GPs upbeat on ailing Japan
Private equity investors expect to see more buyout opportunities in Japan despite a weak deal environment in recent years and ongoing concerns about the country's economy.
Attractive valuations, positive signs of change on the public markets and the potential for management restructuring are a few of the factors contributing to a renewed sense of optimism.
"Japan presents a very attractive investment opportunity for a number of reasons." John Ehara, a founder of Unison Capital, told the Hong Kong Venture Capital and Private Equity Association's (HKVCA) Asia forum on Wednesday. "What is most appealing are the attractive valuations that are available to us. Typically price we pay 5-7x EBITDA and this is extremely attractive in the context of valuations you have to pay in other markets."
He added that quite a few companies were "less than optimally managed" in the country, potentially presenting GPs with a lot of "low hanging fruit."
Hidemi Moue, CEO of Japan Industrial Partners added that, while Japan had seen its GDP contract, large conglomerates facing fierce global competition had started to look at shedding subsidiaries as they shifted focus onto their core businesses. The most recent example of this was Panasonic divesting Sanyo Electric's digital camera unit to Advantage Partners in December.
"What we saw last year was a wake up call for the managers of these large companies," said Ehara. "Look at Panasonic, not so long ago there were formidable, but they have lost all their money they are more serious about taking proactive action."

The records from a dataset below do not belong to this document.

/-- The translation that a PRA side stands for (R347): no table names it. -/
def praTrans (s : State) (cls : Byte) (idx : BitVec 24) (own : CtxId) : Trans :=
  { ctx := own
    lsize := 64
    cls := cls
    idx := idx
    owner := own
    lp := (s.lapOf own true).toNat.testBit 0
    r := true
    w := true
    own := true
    dirty := true }

/-- The cluster of a context's slot (R9). -/
def State.clusterOf (s : State) (c : CtxId) : Option (BitVec 4) := (s.slotOf c).map (fun n => BitVec.ofNat 4 (n / 4))

/-- An access of a descriptor begins: a DVA side is translated; a PRA side goes to its target at once. -/
def State.descReq (s : State) (d : Desc) (ch : Nat × Nat) (side : Side) (off n : Nat) (wr : Bool) (p : Purpose)
    (poison : Bool) : State :=
  let x := s.newId
  match side, d.owner with
  | .dva a, .queue c q seq =>
    x.2.addReq
      { id := x.1, who := chanWho ch, cluster := s.clusterOf c, ctx := c, queue := some q, seq := seq
        addr := a + BitVec.ofNat 64 off, len := n, rd := !wr, wr := wr, purpose := p, poison := poison, started := s.now }
  | .pra cls idx o own, _ =>
    (x.2.addReq
      { id := x.1, who := chanWho ch, ctx := own, addr := BitVec.ofNat 64 (o + off), len := n, rd := !wr, wr := wr
        purpose := p, tr := some (praTrans s cls idx own), poison := poison, started := s.now }).transmit x.1
  | _, _ => s

/-! ## The buffer of a channel (R325) -/

/-- Bytes that a channel's buffer holds. -/
def State.descHeld (s : State) (d : Desc) : Nat :=
  (d.segs.map (fun g => g.bytes.length)).sum + d.outb.length +
  (if d.reading ∨ 0 < d.rdOff then d.srcBytes (s.segLen d d.rpos) else 0)

/-- Whether the read engine may begin the next segment. -/
def State.descRoom (s : State) (d : Desc) : Bool :=
  let h := s.descHeld d
  let b := d.srcBytes (s.segLen d d.rpos)
  h = 0 || decide (0 < d.rdOff) || decide (h + b ≤ 65536 * (1 + d.pool))

/-- 64 KiB units of a unit's shared pool that are lent. -/
def State.poolUsed (s : State) (u : Nat) : Nat :=
  ((s.map.descs.filter (fun d => match d.chan with
    | some p => p.1 == u
    | none => false)).map Desc.pool).sum

/-- Units of a shared pool. -/
def poolUnits : Nat := 64

/-- Units that a descriptor's buffered bytes need beyond the channel's minimum. -/
def poolNeed (held : Nat) : Nat := (held + 65535) / 65536 - 1

/-- Whether a descriptor may wait for a unit of the pool: it lacks room and is below its limit. -/
def State.poolWants (s : State) (d : Desc) : Bool :=
  !d.reading && decide (d.rpos < d.len) && !s.descRoom d && decide (1 + d.pool < s.ce .mapCtrl 12 8)

/-! ## The steps of a channel -/

/-- The lines of a write piece that share the poison flag of its first line: their bytes, and the flag (R332). -/
def poisonRun (ps : List Bool) : List (Nat × Nat × Nat) → Nat × Bool
  | [] => (0, false)
  | p :: rest =>
    let flag := (ps.take p.2.2).any id
    let tail := poisonRun (ps.drop p.2.2) rest
    if tail.1 ≠ 0 ∧ tail.2 = flag then (p.2.2 + tail.1, flag) else (p.2.2, flag)

/-- The address that a side gives at an offset. -/
def Side.addrAt (x : Side) (off : Nat) : Nat :=
  match x with
  | .dva a => a.toNat + off
  | .pra _ _ o _ => o + off
  | .inline _ => off

/-- The next write of a channel (R331): consecutive bytes within 4 KiB, within the burst, of one poison flag. -/
def Desc.writePiece (d : Desc) : Nat × Bool :=
  let a := d.dst.addrAt (d.dstBytes d.pos + d.wrOff)
  let room := min (d.outb.length - d.wrOff) (4096 - a % 4096)
  let n := if d.paced.isSome then min room d.credit else room
  poisonRun (d.outPoison.drop d.wrOff) (spanLines a n)

/-- The source of random values of a descriptor's conversion (R285): keyed by its instruction; a ring's descriptor has
none, and draws free values. -/
def State.descRng (s : State) (d : Desc) : Rng :=
  match d.owner with
  | .queue c q seq =>
    if s.ce .mapSrndCtrl 16 16 = 1 then { key := some (srndKey (s.ce .mapSrndCtrl 14 0) c q seq), free := s.free }
    else { key := none, free := s.free }
  | _ => { key := none, free := s.free }

/-- The initiator of a descriptor's queue, or of its ring (R332, R558). -/
def State.descWho (s : State) (d : Desc) : Who :=
  match d.owner with
  | .queue c _ _ => s.threadOf c
  | .ring r _ => .core r
  | .internal => .hw

/-- What FLC is told about a descriptor. -/
def State.descFault (s : State) (d : Desc) (src : BitVec 9) (reason code : Byte) : FaultIn :=
  match d.owner with
  | .queue c q seq =>
    { src := src, who := s.descWho d, reason := reason, code := code, ctx := some c, queue := some q, iseq := seq }
  | _ => { src := src, who := s.descWho d, reason := reason, code := code }

/-- A stripe of a CONTRIB is quantized and masked (R299, R300): it is then being sent. A poisoned source byte fails the
CONTRIB. -/
def State.startStripe (s : State) (d : Desc) (ch : Nat × Nat) (a : AggTo) (g : Seg) (rest : List Seg) : State :=
  match d.cv, s.aggPar a with
  | some c, some p =>
    if g.poison.any id then
      (s.failDesc d.id Code.aggQuorumLost).raise (s.descFault d Src.aggPoison 0 Code.aggQuorumLost)
    else
      let w := p.stripe a.party c.src c.rnd g.bytes g.first (a.first + g.first) g.count 0 (s.descRng d)
      let s1 := ({ s with free := w.2.2.2.free }).updDesc d.id (fun x =>
        { x with segs := rest, outn := g.count, outb := wordBytes p.mode w.1, outPoison := [], outFl := (w.2.1, w.2.2.1, 0)
                 writing := true })
      if a.home then s1
      else
        let x := s1.newId
        match d.owner with
        | .queue q qi seq =>
          (x.2.addReq
            { id := x.1, who := chanWho ch, ctx := q, queue := some qi, seq := seq, addr := BitVec.ofNat 64 (a.first + g.first)
              len := (wordBytes p.mode w.1).length, rd := false, wr := true, purpose := .aggSend d.id
              tr := some { praTrans s 7 (BitVec.ofNat 24 (fld a.handle.toNat 31 16)) q with cls := 7 }
              started := s.now }).transmit x.1
        | _ => s1
  | _, _ => s.failDesc d.id Code.aggQuorumLost

/-- A segment that has been read begins to be written: it is converted (R326). A write that begins again after R327 goes on
at the byte that it had reached. -/
def State.startSeg (s : State) (d : Desc) (ch : Nat × Nat) (g : Seg) (rest : List Seg) : State :=
  match d.agg, d.cv with
  | some a, _ => s.startStripe d ch a g rest
  | none, some c =>
    let o := convert c g.bytes g.poison g.first g.count (s.descRng d)
    ({ s with free := o.rng.free }).updDesc d.id (fun x =>
      { x with segs := rest, outn := g.count, outb := o.bytes, outPoison := o.poison, outFl := (o.ovf, o.unf, o.inv) })
  | none, none =>
    s.updDesc d.id (fun x =>
      { x with segs := rest, outn := g.count, outb := g.bytes, outPoison := g.poison, outFl := (0, 0, 0) })

/-- A segment has been written. -/
def Desc.endSeg (d : Desc) : Desc :=
  { d with pos := d.pos + d.outn, outn := 0, outb := [], outPoison := [], wrOff := 0, writing := false
           ovf := d.ovf + d.outFl.1, unf := d.unf + d.outFl.2.1, inv := d.inv + d.outFl.2.2, outFl := (0, 0, 0) }

/-- The 16 B status record of CONVERT (R245). -/
def Desc.statusBytes (d : Desc) : List Byte :=
  leBytes 4 (sat32 d.ovf).toNat ++ leBytes 4 (sat32 d.unf).toNat ++ leBytes 4 (sat32 d.inv).toNat ++ leBytes 4 (sat32 d.len).toNat

/-- The write side of a channel: the end of a segment, the next write, or the next segment. -/
def State.pumpWrite (s : State) (d : Desc) (ch : Nat × Nat) : Option State :=
  if d.writing then none
  else if 0 < d.outn then
    if d.wrOff ≥ d.outb.length then some (s.updDesc d.id Desc.endSeg)
    else if d.paced.isSome ∧ d.credit = 0 then none
    else
      let p := d.writePiece
      let bs := (d.outb.drop d.wrOff).take p.1
      some ((s.updDesc d.id (fun x => { x with writing := true })).descReq d ch d.dst (d.dstBytes d.pos + d.wrOff) p.1 true
        (.descWrite d.id bs p.2) p.2)
  else
    match d.segs with
    | g :: rest => some (s.startSeg d ch g rest)
    | [] =>
      match d.status with
      | some a =>
        if d.pos = d.len then
          some ((s.updDesc d.id (fun x => { x with writing := true })).descReq d ch (.dva a) 0 16 true
            (.statusRec d.id d.statusBytes) false)
        else none
      | none => none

Moue also pointed to better macro-economic indictors over the last three months. "Looking ahead, we have new government that is pro-business," said Moue. "The Nikkei stock market has already rebounded by 50% since last November and the yen has recently weakened from JPY80 to the dollar to JPY90."
Ehara warned there may be more macroeconomic hype than hope, but Unison's pipeline has been strong and that many Japanese GPs are seeing the same thing.
Speaking forum's closing keynote Joe Bae, head of Asia for KRR, said his company had made one in investment in Japan during the global financial crisis, when it acquired recruitment services firm Intelligence from Usen Corp. for JPY32.5 billion in 2010. KKR has not seen compelling risk-reward from the Japanese market over the last six years, but Bae expects this to change over the next several years.
"Its not that the country lacks capital," said Bae. "It lacks operational best practice and management capabilities in certain companies, and it lacks the ability to grow businesses outside of the core market."